Overlast van omwonenden (Ref. (Bijna) Nooit)

Soms -,036 -,014 ,002

Veel ,011 ,005 ,358

Vandalisme (Ref. Geen vandalisme)

Vandalisme op 1 aspect -,123 -,061 ,000

Vandalisme op meerdere aspecten -,329 -,168 ,000

Geluidsoverlast (Ref (Bijna) Nooit)

Soms ,009 ,004 ,360

Vaak -,013 -,004 ,429

Last van stank, stof en vuil (Ref. (Bijna) Nooit)

Soms -,128 -,054 ,000

Vaak -,220 -,058 ,000

Last van verkeer (Ref. (Bijna) Nooit)

Soms ,008 ,004 ,369

Vaak ,012 ,004 ,358

Tabel 20. ​Regressieanalyse met afhankelijke variabele Leefbaarometer 2016

Demografische kenmerken

Het hoogste gestandaardiseerde negatieve coëfficiënt is -0.131 van etniciteit ‘niet westers’. Het hoogste gestandaardiseerde positieve coëfficiënt is 0,060 van huishoudsamenstelling ‘meerpersoonshuishouden met minderjarige kinderen’. De positieve invloed van huishoudsamenstelling op woonomgeving satisfactie staat averechts op de aangehaalde theorie.

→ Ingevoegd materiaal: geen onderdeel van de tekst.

/-- A rising edge leaves the producer bucket armed and PULSE_W bits in the capture registers. -/
theorem riseHandler_leaves {s t : State} (hinv : Inv s) (h : riseHandler s = .ok t) :
    LeavesArmed s t ∧ truncPulse s.cfg t.hightime = t.hightime ∧
      truncPulse s.cfg t.lowtime = t.lowtime := by
  obtain ⟨b, hp, harmed⟩ := hinv.exists_producer
  have hc := hinv.maxmsg_bounds
  have hhigh := hinv.capture.high
  have hlow := hinv.capture.low
  obtain ⟨r, hr, h⟩ := bind_eq_ok.1 h
  have hrule := manchesterFirst_leaves hc hp harmed true (scale s.cfg s.tcnt)
  rw [hr] at hrule
  cases hrule with
  | cons u hleaves hkept =>
    cases h
    rw [hkept.1, hkept.2]
    exact ⟨hleaves, hhigh, hlow⟩
  | pass =>
    obtain ⟨hth, htl⟩ := riseGeneric_capture hp h
    rw [hth, htl]
    exact ⟨leavesArmed_riseGeneric hc h hp harmed, hhigh, truncPulse_idem _ _⟩
  | long =>
    have hp' : isProducer (resetInput (raise (.pulseTooLong s.inIdx) s)) Bucket.cleared :=
      isProducer_setProducer hp
    have harmed' : BucketArmed s.cfg Bucket.cleared false s.ocr :=
      ⟨bucketOk_cleared _ hc.1, by simp [Bucket.cleared], fun hne => absurd rfl hne⟩
    obtain ⟨hth, htl⟩ := riseGeneric_capture hp' h
    rw [hth, htl]
    exact ⟨leavesArmed_of_resetInput (s := raise (.pulseTooLong s.inIdx) s)
      (leavesArmed_riseGeneric (s := resetInput (raise (.pulseTooLong s.inIdx) s)) hc h hp' harmed'),
      hhigh, truncPulse_idem _ _⟩

/-- An edge keeps the invariant. -/
theorem Inv.of_edge {s t : State} (hinv : Inv s) (hframe : EdgeFrame s t)
    (hleaves : LeavesArmed s t ∧ truncPulse s.cfg t.hightime = t.hightime ∧
      truncPulse s.cfg t.lowtime = t.lowtime) : Inv t := by
  obtain ⟨harmed, hhigh, hlow⟩ := hleaves
  have hrest := hframe.rest
  have hcfg : t.cfg = s.cfg := by rw [hrest]
  refine hinv.of_leavesArmed harmed hcfg (by rw [hrest]) (by rw [hrest]) (by rw [hrest])
    ⟨hcfg ▸ hhigh, hcfg ▸ hlow⟩ ?_
  rw [hrest]
  exact ⟨hinv.scratch.obufWf, hinv.scratch.robufWf, hinv.scratch.items, hinv.scratch.filterItems⟩

/-! ### Commit and release -/

/-- What the silence handler commits is in a data state and holds 16 bits (R137, R201). -/
theorem committedOk_of_not_falseAlarm {b : Bucket} (h : falseAlarm b = false) : committedOk b := by
  have hboth : BucketState.collect.code ≤ b.state.code ∧ 1 < b.byteIdx.toNat := by
    simpa [falseAlarm] using h
  exact hboth

/-- A commit keeps the invariant: the producer bucket becomes the last committed one, and the next free
bucket, which is cleared, the producer (R133, R136 to R138). -/
theorem Inv.of_commit {s : State} {b : Bucket} (hinv : Inv s) (hp : isProducer s b)
    (hdata : falseAlarm b = false) (hroom : ringFull s = false) : Inv { s with
      ocie := false, inIdx := ringSucc s.cfg s.inIdx, nrUsed := s.nrUsed + 1 } := by
  have hring := hinv.ring
  have hindices := hring.indices hinv.legal
  generalize ht : ({ s with
    ocie := false, inIdx := ringSucc s.cfg s.inIdx, nrUsed := s.nrUsed + 1 } : State) = t
  have hcfg : t.cfg = s.cfg := by rw [← ht]
  have hused : t.nrUsed = s.nrUsed + 1 := by rw [← ht]
  have hbuckets : t.buckets = s.buckets := by rw [← ht]
  have hindex : ringIndex t = ringIndex s := by rw [← ht]; rfl
  have hindices' : RingIndices t :=
    hindices.of_commit hroom hcfg (by rw [← ht]) hused (by rw [← ht])
  have hlt : s.nrUsed.toNat + 1 < s.cfg.nBuckets := by
    have : s.nrUsed.toNat + 1 ≠ s.cfg.nBuckets := by simpa [ringFull] using hroom
    have := hring.usedRange
    omega
  have husedNat : t.nrUsed.toNat = s.nrUsed.toNat + 1 := by
    have := hindices.le_255
    rw [hused]
    bv_omega
  have hcleared (c : Bucket) (hc : isProducer t c) : c = Bucket.cleared := by
    rw [isProducer, hindices'.in_eq, hindex, hbuckets, husedNat,
      hring.free _ (by omega) hlt] at hc
    exact (Option.some.inj hc).symm
  have hocie : t.ocie = false := by rw [← ht]
  refine ⟨?_, ⟨?_, hindices'.out_lt, hindices'.used_lt, hindices'.in_eq, ?_, ?_, ?_⟩,
    ⟨fun c hc => ?_, fun c hc hne => ?_⟩, ?_, ?_⟩
  · show legalConfig t.cfg
    rw [hcfg]
    exact hinv.legal
  · rw [hbuckets, hcfg, hring.size]
  · rw [hbuckets, hcfg]
    exact hring.bucketsOk
  · intro k hk
    rw [hindex, hbuckets]
    by_cases hlast : k = s.nrUsed.toNat
    · rw [hlast, ← hring.inFollows]
      exact ⟨b, hp, committedOk_of_not_falseAlarm hdata⟩
    · exact hring.committed k (by omega)
  · intro k hk hkN
    rw [hindex, hbuckets]
    exact hring.free k (by omega) (hcfg ▸ hkN)
  · rw [hcleared c hc, hocie]
    simp [Bucket.cleared]
  · rw [hcleared c hc] at hne
    exact absurd rfl hne
  · rw [← ht]
    exact ⟨hinv.capture.high, hinv.capture.low⟩
  · rw [← ht]
    exact ⟨hinv.scratch.obufWf, hinv.scratch.robufWf, hinv.scratch.items, hinv.scratch.filterItems⟩

/-- A release keeps the invariant: the committed buckets move up by one place, and the released one, now
cleared, becomes the last free one (R134, R136 to R138). -/
theorem Inv.of_release {s t : State} (hinv : Inv s) (hne : s.nrUsed ≠ 0)
    (hbuckets : t.buckets = s.buckets.set s.outIdx.toNat Bucket.cleared)
    (hcfg : t.cfg = s.cfg) (hout : t.outIdx = ringSucc s.cfg s.outIdx)
    (hused : t.nrUsed = s.nrUsed - 1) (hin : t.inIdx = s.inIdx) (hocie : t.ocie = s.ocie)
    (hocr : t.ocr = s.ocr) (hcapture : CaptureOk t) (hscratch : ScratchOk t) : Inv t := by
  have hring := hinv.ring
  have hindices := hring.indices hinv.legal
  obtain ⟨h2, h255, hout_lt, hused_lt, hin_eq⟩ := id hindices
  have hindices' : RingIndices t := hindices.of_release hne hcfg hout hused hin
  have husedNat : t.nrUsed.toNat + 1 = s.nrUsed.toNat := by rw [hused]; bv_omega
  have hindex (k : Nat) : ringIndex t k = ringIndex s (k + 1) := by
    rw [ringIndex, ringIndex, hcfg, hout, ringSucc_toNat (by omega) (by omega), Nat.mod_add_mod,
      Nat.add_assoc, Nat.add_comm 1 k]
  have hfirst : ringIndex s 0 = s.outIdx.toNat := Nat.mod_eq_of_lt hout_lt
  have hother {k : Nat} (hk : k < s.cfg.nBuckets) (hk0 : k ≠ 0) :
      t.buckets[ringIndex s k]? = s.buckets[ringIndex s k]? := by
    rw [hbuckets, getElem?_set_of_ne]
    rw [← hfirst]
    exact fun he => hk0 (hindices.ringIndex_inj hk (by omega) he)
  have hproducer (c : Bucket) (hc : isProducer t c) : isProducer s c := by
    rwa [isProducer, hin, hin_eq, hother hused_lt (by omega), ← hin_eq] at hc
  refine ⟨?_, ⟨?_, hindices'.out_lt, hindices'.used_lt, hindices'.in_eq, ?_, ?_, ?_⟩,
    ⟨fun c hc => ?_, fun c hc hst => ?_⟩, hcapture, hscratch⟩
  · show legalConfig t.cfg
    rw [hcfg]
    exact hinv.legal
  · rw [hbuckets, List.length_set, hcfg, hring.size]
  · intro c hc
    rw [hbuckets] at hc
    rw [hcfg]
    rcases List.mem_or_eq_of_mem_set hc with hc | rfl
    · exact hring.bucketsOk c hc
    · exact bucketOk_cleared _ hinv.maxmsg_bounds.1
  · intro k hk
    rw [hindex, hother (by omega) (by omega)]
    exact hring.committed (k + 1) (by omega)
  · intro k hk hkN
    rw [hcfg] at hkN
    rw [hindex]
    by_cases hwrap : k + 1 = s.cfg.nBuckets
    · have hback : ringIndex s (k + 1) = s.outIdx.toNat := by
        rw [ringIndex, hwrap, Nat.add_mod_right, Nat.mod_eq_of_lt hout_lt]
      rw [hback, hbuckets]
      exact List.getElem?_set_self (hring.size ▸ hout_lt)
    · rw [hother (by omega) (by omega)]
      exact hring.free (k + 1) (by omega) (by omega)
  · rw [hocie]
    exact hinv.timer.armed c (hproducer c hc)
  · rw [hocr]
    exact hinv.timer.interval c (hproducer c hc) hst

‘Huurder’ heeft ook een sterke negatieve invloed op woonomgeving satisfactie, dit komt overeen met de regressie van WoON 2015 variabele woonomgeving tevredenheid.

Sociale kenmerken

Het hoogste gestandaardiseerde negatieve coëfficiënt is -0.168 van Vandalisme ‘Vandalisme op meerdere aspecten’. Het hoogste gestandaardiseerde positieve coëfficiënt is 0,025 van Contact met omwonende ‘Veel contact’. Deze twee opties komen inderdaad tot zeker hoogte overeen met zowel de literatuur als de regressie van Woning tevredenheid.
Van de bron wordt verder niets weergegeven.